(Excerpts from a dataset)

⁂

-- ==== Sys2Proof/Laws/State.lean ====
section
/-!
SUPPORT. What each basic update of the state leaves alone: one lemma per field and update, true by definition.
-/

namespace Sys2Proof.Machine

@[simp] theorem State.setObj_pobjs (s : State) (k v : Nat) : (s.setObj k v).pobjs = s.pobjs := rfl
@[simp] theorem State.setObj_cores (s : State) (k v : Nat) : (s.setObj k v).cores = s.cores := rfl
@[simp] theorem State.setObj_streams (s : State) (k v : Nat) : (s.setObj k v).streams = s.streams := rfl
@[simp] theorem State.setObj_tok (s : State) (k v : Nat) : (s.setObj k v).tok = s.tok := rfl
@[simp] theorem State.setObj_acq (s : State) (k v : Nat) : (s.setObj k v).acq = s.acq := rfl
@[simp] theorem State.setObj_cred (s : State) (k v : Nat) : (s.setObj k v).cred = s.cred := rfl
@[simp] theorem State.setObj_posts (s : State) (k v : Nat) : (s.setObj k v).posts = s.posts := rfl
@[simp] theorem State.setObj_flights (s : State) (k v : Nat) : (s.setObj k v).flights = s.flights := rfl
@[simp] theorem State.setObj_nextId (s : State) (k v : Nat) : (s.setObj k v).nextId = s.nextId := rfl
@[simp] theorem State.setObj_turns (s : State) (k v : Nat) : (s.setObj k v).turns = s.turns := rfl
@[simp] theorem State.setObj_work (s : State) (k v : Nat) : (s.setObj k v).work = s.work := rfl
@[simp] theorem State.setObj_ctxs (s : State) (k v : Nat) : (s.setObj k v).ctxs = s.ctxs := rfl
@[simp] theorem State.setObj_descs (s : State) (k v : Nat) : (s.setObj k v).descs = s.descs := rfl
@[simp] theorem State.setObj_allocs (s : State) (k v : Nat) : (s.setObj k v).allocs = s.allocs := rfl
@[simp] theorem State.setObj_tmap (s : State) (k v : Nat) : (s.setObj k v).tmap = s.tmap := rfl
@[simp] theorem State.setObj_frames (s : State) (k v : Nat) : (s.setObj k v).frames = s.frames := rfl
@[simp] theorem State.setObj_hostWins (s : State) (k v : Nat) : (s.setObj k v).hostWins = s.hostWins := rfl
@[simp] theorem State.setObj_landing (s : State) (k v : Nat) : (s.setObj k v).landing = s.landing := rfl
@[simp] theorem State.setObj_ddr (s : State) (k v : Nat) : (s.setObj k v).ddr = s.ddr := rfl
@[simp] theorem State.setObj_flash (s : State) (k v : Nat) : (s.setObj k v).flash = s.flash := rfl
@[simp] theorem State.setObj_host (s : State) (k v : Nat) : (s.setObj k v).host = s.host := rfl
@[simp] theorem State.setObj_ftl (s : State) (k v : Nat) : (s.setObj k v).ftl = s.ftl := rfl
@[simp] theorem State.setObj_faults (s : State) (k v : Nat) : (s.setObj k v).faults = s.faults := rfl
@[simp] theorem State.setObj_captures (s : State) (k v : Nat) : (s.setObj k v).captures = s.captures := rfl
@[simp] theorem State.setObj_scaler (s : State) (k v : Nat) : (s.setObj k v).scaler = s.scaler := rfl
@[simp] theorem State.setObj_scalerC (s : State) (k v : Nat) : (s.setObj k v).scalerC = s.scalerC := rfl
@[simp] theorem State.setObj_scalerQ (s : State) (k v : Nat) : (s.setObj k v).scalerQ = s.scalerQ := rfl
@[simp] theorem State.setObj_msixOpen (s : State) (k v : Nat) : (s.setObj k v).msixOpen = s.msixOpen := rfl
@[simp] theorem State.setObj_msixPend (s : State) (k v : Nat) : (s.setObj k v).msixPend = s.msixPend := rfl
@[simp] theorem State.setObj_env (s : State) (k v : Nat) : (s.setObj k v).env = s.env := rfl
@[simp] theorem State.setObj_isolated (s : State) (k v : Nat) : (s.setObj k v).isolated = s.isolated := rfl
@[simp] theorem State.setObj_downUnits (s : State) (k v : Nat) : (s.setObj k v).downUnits = s.downUnits := rfl
@[simp] theorem State.setObj_links (s : State) (k v : Nat) : (s.setObj k v).links = s.links := rfl
@[simp] theorem State.setObj_colls (s : State) (k v : Nat) : (s.setObj k v).colls = s.colls := rfl
@[simp] theorem State.setObj_members (s : State) (k v : Nat) : (s.setObj k v).members = s.members := rfl
@[simp] theorem State.setObj_beatTurn (s : State) (k v : Nat) : (s.setObj k v).beatTurn = s.beatTurn := rfl
@[simp] theorem State.setObj_slots (s : State) (k v : Nat) : (s.setObj k v).slots = s.slots := rfl
@[simp] theorem State.setObj_ustreams (s : State) (k v : Nat) : (s.setObj k v).ustreams = s.ustreams := rfl
@[simp] theorem State.setObj_portQ (s : State) (k v : Nat) : (s.setObj k v).portQ = s.portQ := rfl
@[simp] theorem State.setObj_rxBuf (s : State) (k v : Nat) : (s.setObj k v).rxBuf = s.rxBuf := rfl
@[simp] theorem State.setObj_stepPin (s : State) (k v : Nat) : (s.setObj k v).stepPin = s.stepPin := rfl
@[simp] theorem State.setObj_commits (s : State) (k v : Nat) : (s.setObj k v).commits = s.commits := rfl
@[simp] theorem State.setObj_reqs (s : State) (k v : Nat) : (s.setObj k v).reqs = s.reqs := rfl
@[simp] theorem State.setObj_tierQ (s : State) (k v : Nat) : (s.setObj k v).tierQ = s.tierQ := rfl
@[simp] theorem State.setObj_serving (s : State) (k v : Nat) : (s.setObj k v).serving = s.serving := rfl
@[simp] theorem State.setObj_dumps (s : State) (k v : Nat) : (s.setObj k v).dumps = s.dumps := rfl
@[simp] theorem State.setObj_snag (s : State) (k v : Nat) : (s.setObj k v).snag = s.snag := rfl
@[simp] theorem State.setObj_firmware (s : State) (k v : Nat) : (s.setObj k v).firmware = s.firmware := rfl
@[simp] theorem State.setObj_boot (s : State) (k v : Nat) : (s.setObj k v).boot = s.boot := rfl
@[simp] theorem State.setObj_power (s : State) (k v : Nat) : (s.setObj k v).power = s.power := rfl
@[simp] theorem State.setObj_segs (s : State) (k v : Nat) : (s.setObj k v).segs = s.segs := rfl
@[simp] theorem State.setObj_sess (s : State) (k v : Nat) : (s.setObj k v).sess = s.sess := rfl
@[simp] theorem State.setObj_bdpQ (s : State) (k v : Nat) : (s.setObj k v).bdpQ = s.bdpQ := rfl
@[simp] theorem State.setObj_notified (s : State) (k v : Nat) : (s.setObj k v).notified = s.notified := rfl
@[simp] theorem State.setObj_d3hot (s : State) (k v : Nat) : (s.setObj k v).d3hot = s.d3hot := rfl
@[simp] theorem State.setObj_stepRun (s : State) (k v : Nat) : (s.setObj k v).stepRun = s.stepRun := rfl
@[simp] theorem State.setObj_snaps (s : State) (k v : Nat) : (s.setObj k v).snaps = s.snaps := rfl
@[simp] theorem State.setObj_seqNo (s : State) (k v : Nat) : (s.setObj k v).seqNo = s.seqNo := rfl
@[simp] theorem State.setObj_free (s : State) (k v : Nat) : (s.setObj k v).free = s.free := rfl
@[simp] theorem State.setObj_out (s : State) (k v : Nat) : (s.setObj k v).out = s.out := rfl
@[simp] theorem State.setObj_pending (s : State) (k v : Nat) : (s.setObj k v).pending = s.pending := rfl
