-- ==== Sys2Proof/Laws/Mem.lean ====
section
/-!
SUPPORT. The laws of byte memories: every operation keeps the canonical form, and a write changes the bytes it writes and
no other.
-/

namespace Sys2Proof.Machine

theorem cellsSorted_iff (l : List Host.Cell) : cellsSorted l = true ↔ l.Pairwise (fun a b => a.1 < b.1) := by
  induction l with
  | nil => simp [cellsSorted]
  | cons c t ih =>
    cases t with
    | nil => simp [cellsSorted]
    | cons d t =>
      rw [List.pairwise_cons, ← ih]
      simp only [cellsSorted, Bool.and_eq_true, decide_eq_true_eq]
      constructor
      · rintro ⟨h1, h2⟩
        refine ⟨fun e he => ?_, h2⟩
        rcases List.mem_cons.1 he with rfl | he
        · exact h1
        · exact lt_trans h1 ((List.pairwise_cons.1 (ih.1 h2)).1 e he)
      · rintro ⟨h1, h2⟩; exact ⟨h1 d (by simp), h2⟩

/-- The canonical form in words. -/
theorem Mem.wf_iff (m : Mem) : m.wf = true ↔ m.cells.Pairwise (fun a b => a.1 < b.1) ∧
    (∀ c ∈ m.cells, c.2 ≠ 0) ∧ ∀ c ∈ m.cells, ∀ h ∈ m.holes, h.has c.1 = false := by
  simp only [Mem.wf, Bool.and_eq_true, cellsSorted_iff, List.all_eq_true, decide_eq_true_eq, Bool.not_eq_true']
  constructor
  · rintro ⟨h1, h2⟩; exact ⟨h1, fun c hc => (h2 c hc).1, fun c hc => (h2 c hc).2⟩
  · rintro ⟨h1, h2, h3⟩; exact ⟨h1, fun c hc => ⟨h2 c hc, h3 c hc⟩⟩

@[simp] theorem Mem.wf_empty : ({} : Mem).wf = true := rfl

/-- What a cut leaves of a hole lies in the hole and outside the range. -/
theorem Hole.has_cut {lo n a : Nat} {h x : Hole} (hx : x ∈ h.cut lo n) (ha : x.has a = true) :
    h.has a = true ∧ (a < lo ∨ lo + n ≤ a) := by
  simp only [Hole.cut, List.mem_filter, List.mem_cons, List.not_mem_nil, or_false] at hx
  rcases hx with ⟨rfl | rfl, _⟩ <;> simp [Hole.has] at ha ⊢ <;> omega

/-- An address that a cut hole keeps was in a hole before, and lies outside the range unless the range is empty. -/
theorem cutHoles_has {lo n a : Nat} {hs : List Hole} {x : Hole} (hx : x ∈ cutHoles lo n hs) (ha : x.has a = true) :
    (∃ h ∈ hs, h.has a = true) ∧ (n = 0 ∨ a < lo ∨ lo + n ≤ a) := by
  unfold cutHoles at hx
  split at hx
  · exact ⟨⟨x, hx, ha⟩, .inl ‹_›⟩
  · obtain ⟨h, hh, hx⟩ := List.mem_flatMap.1 hx
    have := Hole.has_cut hx ha
    exact ⟨⟨h, hh, this.1⟩, .inr this.2⟩

/-- Replacing a range by cells and holes that lie in it keeps the canonical form. -/
theorem Mem.splice_wf {m : Mem} {lo n : Nat} {cs : List Host.Cell} {hs : List Hole} (hm : m.wf = true)
    (hc : cs.Pairwise (fun a b => a.1 < b.1)) (hn : ∀ c ∈ cs, c.2 ≠ 0) (hr : ∀ c ∈ cs, lo ≤ c.1 ∧ c.1 < lo + n)
    (hh : ∀ h ∈ hs, ∀ a, h.has a = true → lo ≤ a ∧ a < lo + n)
    (hd : ∀ c ∈ cs, ∀ h ∈ hs, h.has c.1 = false) : (m.splice lo n cs hs).wf = true := by
  obtain ⟨h1, h2, h3⟩ := (Mem.wf_iff m).1 hm
  rw [Mem.wf_iff]
  simp only [Mem.splice, List.pairwise_append, List.mem_append, List.mem_filter, decide_eq_true_eq]
  refine ⟨⟨⟨h1.filter _, hc, ?_⟩, h1.filter _, ?_⟩, ?_, ?_⟩
  · rintro a ⟨_, ha⟩ b hb; have := hr b hb; omega
  · rintro a (⟨_, ha⟩ | ha) b ⟨_, hb⟩
    · omega
    · have := hr a ha; omega
  · rintro c ((⟨hc', _⟩ | hc') | ⟨hc', _⟩)
    · exact h2 c hc'
    · exact hn c hc'
    · exact h2 c hc'
  · rintro c hc' h (hh' | hh')
    · by_contra hne
      have ht : h.has c.1 = true := by simpa using hne
      obtain ⟨⟨g, hg, hg'⟩, ho⟩ := cutHoles_has hh' ht
      rcases hc' with (⟨hc', _⟩ | hc') | ⟨hc', _⟩
      · simp [h3 c hc' g hg] at hg'
      · have := hr c hc'; omega
      · simp [h3 c hc' g hg] at hg'
    · rcases hc' with (⟨_, hlt⟩ | hc') | ⟨_, hlt⟩
      · by_contra hne
        have := hh h hh' c.1 (by simpa using hne); omega
      · exact hd c hc' h hh'
      · by_contra hne
        have := hh h hh' c.1 (by simpa using hne); omega

theorem freshCells_props (a : Nat) (bs : List Nat) :
    (freshCells a bs).Pairwise (fun x y => x.1 < y.1) ∧ (∀ c ∈ freshCells a bs, c.2 ≠ 0) ∧
    ∀ c ∈ freshCells a bs, a ≤ c.1 ∧ c.1 < a + bs.length := by
  induction bs generalizing a with
  | nil => simp [freshCells]
  | cons b t ih =>
    obtain ⟨h1, h2, h3⟩ := ih (a + 1)
    by_cases hb : b % 256 = 0
    · simp only [freshCells, hb, if_true, List.length_cons]
      exact ⟨h1, h2, fun c hc => by have := h3 c hc; omega⟩
    · simp only [freshCells, hb, if_false, List.length_cons, List.pairwise_cons, List.mem_cons]
      refine ⟨⟨fun c hc => by have := h3 c hc; omega, h1⟩, ?_, ?_⟩
      · rintro c (rfl | hc)
        · intro h
          have := congrArg BitVec.toNat h
          simp at this; omega
        · exact h2 c hc
      · rintro c (rfl | hc)
        · simp
        · have := h3 c hc; omega

/-- Writing bytes keeps the canonical form. -/
theorem Mem.writeBytes_wf {m : Mem} (a : Nat) (bs : List Nat) (h : m.wf = true) : (m.writeBytes a bs).wf = true := by
  obtain ⟨h1, h2, h3⟩ := freshCells_props a bs
  exact Mem.splice_wf h h1 h2 h3 (by simp) (by simp)

theorem Mem.write_wf {m : Mem} (a b : Nat) (h : m.wf = true) : (m.write a b).wf = true := Mem.writeBytes_wf a [b] h

theorem Mem.writeLe_wf {m : Mem} (a n x : Nat) (h : m.wf = true) : (m.writeLe a n x).wf = true :=
  Mem.writeBytes_wf a _ h

/-- Clearing a range keeps the canonical form. -/
theorem Mem.zero_wf {m : Mem} (lo n : Nat) (h : m.wf = true) : (m.zero lo n).wf = true :=
  Mem.splice_wf h (by simp) (by simp) (by simp) (by simp) (by simp)

/-- Losing the contents of a range keeps the canonical form. -/
theorem Mem.lose_wf {m : Mem} (lo n seed : Nat) (h : m.wf = true) : (m.lose lo n seed).wf = true := by
  refine Mem.splice_wf h (by simp) (by simp) (by simp) ?_ (by simp)
  intro x hx a ha
  split at hx
  · simp at hx
  · simp only [List.mem_singleton] at hx; subst hx; simpa [Hole.has] using ha

theorem Hole.has_moved {lo n dlo a : Nat} {h x : Hole} (hx : x ∈ h.moved lo n dlo) (ha : x.has a = true) :
    dlo ≤ a ∧ a < dlo + n ∧ h.has (lo + (a - dlo)) = true := by
  simp only [Hole.moved] at hx
  split at hx
  · simp only [List.mem_singleton] at hx; subst hx
    simp [Hole.has] at ha ⊢
    omega
  · simp at hx

/-- Copying between canonical memories keeps the canonical form. -/
theorem Mem.copy_wf {src dst : Mem} (lo n dlo : Nat) (hs : src.wf = true) (hd : dst.wf = true) :
    (src.copy lo n dst dlo).wf = true := by
  obtain ⟨h1, h2, h3⟩ := (Mem.wf_iff src).1 hs
  refine Mem.splice_wf hd ?_ ?_ ?_ ?_ ?_
  · refine List.pairwise_map.2 ((h1.filter _).imp_of_mem ?_)
    intro a b ha hb hab
    simp only [List.mem_filter, Bool.and_eq_true, decide_eq_true_eq] at ha hb
    simp only; omega
  · intro c hc
    obtain ⟨d, hd', rfl⟩ := List.mem_map.1 hc
    exact h2 d (List.mem_filter.1 hd').1
  · intro c hc
    obtain ⟨d, hd', rfl⟩ := List.mem_map.1 hc
    have := (List.mem_filter.1 hd').2
    simp only [Bool.and_eq_true, decide_eq_true_eq] at this
    simp only; omega
  · intro h hh a ha
    obtain ⟨g, _, hg'⟩ := List.mem_flatMap.1 hh
    have := Hole.has_moved hg' ha
    exact ⟨this.1, this.2.1⟩
  · intro c hc h hh
    obtain ⟨d, hd', rfl⟩ := List.mem_map.1 hc
    obtain ⟨g, hg, hg'⟩ := List.mem_flatMap.1 hh
    have hr := (List.mem_filter.1 hd').2
    simp only [Bool.and_eq_true, decide_eq_true_eq] at hr
    by_contra hne
    have := (Hole.has_moved hg' (by simpa using hne)).2.2
    rw [show lo + (dlo + (d.1 - lo) - dlo) = d.1 by omega] at this
    simp [h3 d (List.mem_filter.1 hd').1 g hg] at this

/-! ### A read after a write -/

theorem find_filter {l : List Host.Cell} {a : Nat} (p : Nat → Bool) (h : p a = true) :
    (l.filter (fun c => p c.1)).find? (fun c => c.1 = a) = l.find? (fun c => c.1 = a) := by
  induction l with
  | nil => rfl
  | cons c t ih =>
    by_cases ha : c.1 = a
    · subst ha; simp [h]
    · by_cases hc : p c.1 = true
      · simp only [List.filter_cons, hc, if_true, List.find?_cons, ha, decide_false, ih]
      · simp only [List.filter_cons, hc, List.find?_cons, ha, decide_false, ← ih]; simp

theorem find_none_of {l : List Host.Cell} {a : Nat} (h : ∀ c ∈ l, c.1 ≠ a) : l.find? (fun c => c.1 = a) = none := by
  rw [List.find?_eq_none]; intro c hc; simpa using h c hc

/-- The byte that holes give at an address. -/
def holeByte (hs : List Hole) (a : Nat) : Byte :=
  match hs.find? (fun h => h.has a) with
  | some h => Config.freeByte h.seed (a - h.lo + h.off)
  | none => 0

theorem Mem.read_eq (m : Mem) (a : Nat) :
    m.read a = match m.cells.find? (fun c => c.1 = a) with | some c => c.2 | none => holeByte m.holes a := rfl

theorem holeByte_cons (h : Hole) (hs : List Hole) (a : Nat) :
    holeByte (h :: hs) a = if h.has a then Config.freeByte h.seed (a - h.lo + h.off) else holeByte hs a := by
  unfold holeByte
  by_cases hh : h.has a = true <;> simp [hh]

theorem holeByte_append_none {xs ys : List Hole} {a : Nat} (h : ∀ y ∈ ys, y.has a = false) :
    holeByte (xs ++ ys) a = holeByte xs a := by
  induction xs with
  | nil =>
    have : ys.find? (fun h => h.has a) = none := by
      rw [List.find?_eq_none]; intro y hy; simp [h y hy]
    simp [holeByte, this]
  | cons x xs ih => rw [List.cons_append, holeByte_cons, holeByte_cons, ih]

theorem holeByte_cut {lo n a : Nat} (h : Hole) (rest : List Hole) (ho : a < lo ∨ lo + n ≤ a) :
    holeByte (h.cut lo n ++ rest) a = if h.has a then Config.freeByte h.seed (a - h.lo + h.off) else holeByte rest a := by
  have key : ∀ (p q : Hole), holeByte ([p, q].filter (fun x => x.len ≠ 0) ++ rest) a =
      if p.has a then Config.freeByte p.seed (a - p.lo + p.off)
      else if q.has a then Config.freeByte q.seed (a - q.lo + q.off) else holeByte rest a := by
    intro p q
    have hz : ∀ x : Hole, x.len = 0 → x.has a = false := by
      intro x hx; simp [Hole.has, hx]
    by_cases hp : p.len = 0 <;> by_cases hq : q.len = 0 <;>
      simp [hp, hq, holeByte_cons, hz]
  unfold Hole.cut
  rw [key]
  by_cases hh : h.has a = true
  · rw [if_pos hh]
    simp only [Hole.has, Bool.and_eq_true, decide_eq_true_eq] at hh ⊢
    rcases ho with ho | ho
    · rw [if_pos (by omega)]
    · rw [if_neg (by omega), if_pos (by omega)]
      congr 1; omega
  · rw [if_neg hh]
    simp only [Hole.has, Bool.and_eq_true, decide_eq_true_eq] at hh ⊢
    rw [if_neg (by omega), if_neg (by omega)]

theorem holeByte_cutHoles {lo n a : Nat} (hs : List Hole) (ho : n = 0 ∨ a < lo ∨ lo + n ≤ a) :
    holeByte (cutHoles lo n hs) a = holeByte hs a := by
  unfold cutHoles
  split
  · rfl
  · have ho : a < lo ∨ lo + n ≤ a := ho.resolve_left ‹_›
    induction hs with
    | nil => rfl
    | cons h hs ih => rw [List.flatMap_cons, holeByte_cut h _ ho, holeByte_cons, ih]

/-- Outside the range, a replacement leaves every byte alone. -/
theorem Mem.read_splice_other {m : Mem} {lo n a : Nat} {cs : List Host.Cell} {hs : List Hole}
    (ho : a < lo ∨ lo + n ≤ a) (hc : ∀ c ∈ cs, c.1 ≠ a) (hh : ∀ h ∈ hs, h.has a = false) :
    (m.splice lo n cs hs).read a = m.read a := by
  rw [Mem.read_eq, Mem.read_eq]
  have h1 : (m.splice lo n cs hs).cells.find? (fun c => c.1 = a) = m.cells.find? (fun c => c.1 = a) := by
    simp only [Mem.splice, List.find?_append]
    rcases ho with h | h
    · have e1 := find_filter (l := m.cells) (a := a) (fun x => x < lo) (by simpa using h)
      have e2 : cs.find? (fun c => c.1 = a) = none := find_none_of hc
      have e3 : (m.cells.filter (fun c => lo + n ≤ c.1)).find? (fun c => c.1 = a) = none := by
        apply find_none_of; intro c hc'
        have := (List.mem_filter.1 hc').2
        simp only [decide_eq_true_eq] at this; omega
      rw [e1, e2, e3]; simp
    · have e1 := find_filter (l := m.cells) (a := a) (fun x => lo + n ≤ x) (by simpa using h)
      have e2 : cs.find? (fun c => c.1 = a) = none := find_none_of hc
      have e3 : (m.cells.filter (fun c => c.1 < lo)).find? (fun c => c.1 = a) = none := by
        apply find_none_of; intro c hc'
        have := (List.mem_filter.1 hc').2
        simp only [decide_eq_true_eq] at this; omega
      rw [e1, e2, e3]; simp
  rw [h1]
  have h2 : holeByte (m.splice lo n cs hs).holes a = holeByte m.holes a := by
    simp only [Mem.splice]
    rw [holeByte_append_none hh, holeByte_cutHoles _ (.inr ho)]
  rw [h2]

/-- Writing bytes leaves every other byte alone. -/
theorem Mem.read_writeBytes_other {m : Mem} {a b : Nat} {bs : List Nat} (h : b < a ∨ a + bs.length ≤ b) :
    (m.writeBytes a bs).read b = m.read b :=
  Mem.read_splice_other h (fun c hc => by have := (freshCells_props a bs).2.2 c hc; omega) (by simp)

theorem find_freshCells (a : Nat) (bs : List Nat) (k : Nat) (hk : k < bs.length) :
    (freshCells a bs).find? (fun c => c.1 = a + k) =
      if bs[k] % 256 = 0 then none else some (a + k, BitVec.ofNat 8 bs[k]) := by
  induction bs generalizing a k with
  | nil => simp at hk
  | cons b t ih =>
    cases k with
    | zero =>
      by_cases hb : b % 256 = 0
      · simp only [freshCells, hb, if_true, List.getElem_cons_zero]
        exact find_none_of (fun c hc => by have := (freshCells_props (a + 1) t).2.2 c hc; omega)
      · simp [freshCells, hb]
    | succ k =>
      have hk' : k < t.length := by simpa using hk
      have := ih (a + 1) k hk'
      rw [show a + 1 + k = a + (k + 1) by omega] at this
      by_cases hb : b % 256 = 0
      · simpa [freshCells, hb] using this
      · simpa [freshCells, hb] using this

/-- A read of a byte just written gives it. -/
theorem Mem.read_writeBytes_same {m : Mem} {a k : Nat} {bs : List Nat} (hk : k < bs.length) :
    (m.writeBytes a bs).read (a + k) = BitVec.ofNat 8 bs[k] := by
  rw [Mem.read_eq]
  have hl : (m.cells.filter (fun c => c.1 < a)).find? (fun c => c.1 = a + k) = none :=
    find_none_of (fun c hc => by have := (List.mem_filter.1 hc).2; simp only [decide_eq_true_eq] at this; omega)
  have hr : (m.cells.filter (fun c => a + bs.length ≤ c.1)).find? (fun c => c.1 = a + k) = none :=
    find_none_of (fun c hc => by have := (List.mem_filter.1 hc).2; simp only [decide_eq_true_eq] at this; omega)
  have hf := find_freshCells a bs k hk
  have he : (m.writeBytes a bs).cells.find? (fun c => c.1 = a + k) =
      if bs[k] % 256 = 0 then none else some (a + k, BitVec.ofNat 8 bs[k]) := by
    simp only [Mem.writeBytes, Mem.splice, List.find?_append, hl, hf, hr]; simp
  rw [he]
  split
  · next h0 =>
    split at h0
    · simp at h0
    · simp only [Option.some.injEq] at h0; subst h0; rfl
  · next h0 =>
    split at h0
    · next hz =>
      have : holeByte (m.writeBytes a bs).holes (a + k) = 0 := by
        have hno : ∀ x ∈ (m.writeBytes a bs).holes, x.has (a + k) = false := by
          intro x hx
          by_contra hne
          simp only [Mem.writeBytes, Mem.splice, List.append_nil] at hx
          have := (cutHoles_has hx (by simpa using hne)).2
          omega
        have := holeByte_append_none (xs := []) hno
        simpa [holeByte] using this
      rw [this]
      apply BitVec.eq_of_toNat_eq; simp [hz]
    · simp at h0

end Sys2Proof.Machine
end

⁂

TASK TO COMPLETE
Of all the entries above, repeat only the lines from the line that has "have : holeByte" to the line that has "have := holeByte_append_none", both lines included, exactly.

OUTPUT OF THE TASK
      have : holeByte (m.writeBytes a bs).holes (a + k) = 0 := by
        have hno : ∀ x ∈ (m.writeBytes a bs).holes, x.has (a + k) = false := by
          intro x hx
          by_contra hne
          simp only [Mem.writeBytes, Mem.splice, List.append_nil] at hx
          have := (cutHoles_has hx (by simpa using hne)).2
          omega
        have := holeByte_append_none (xs := []) hno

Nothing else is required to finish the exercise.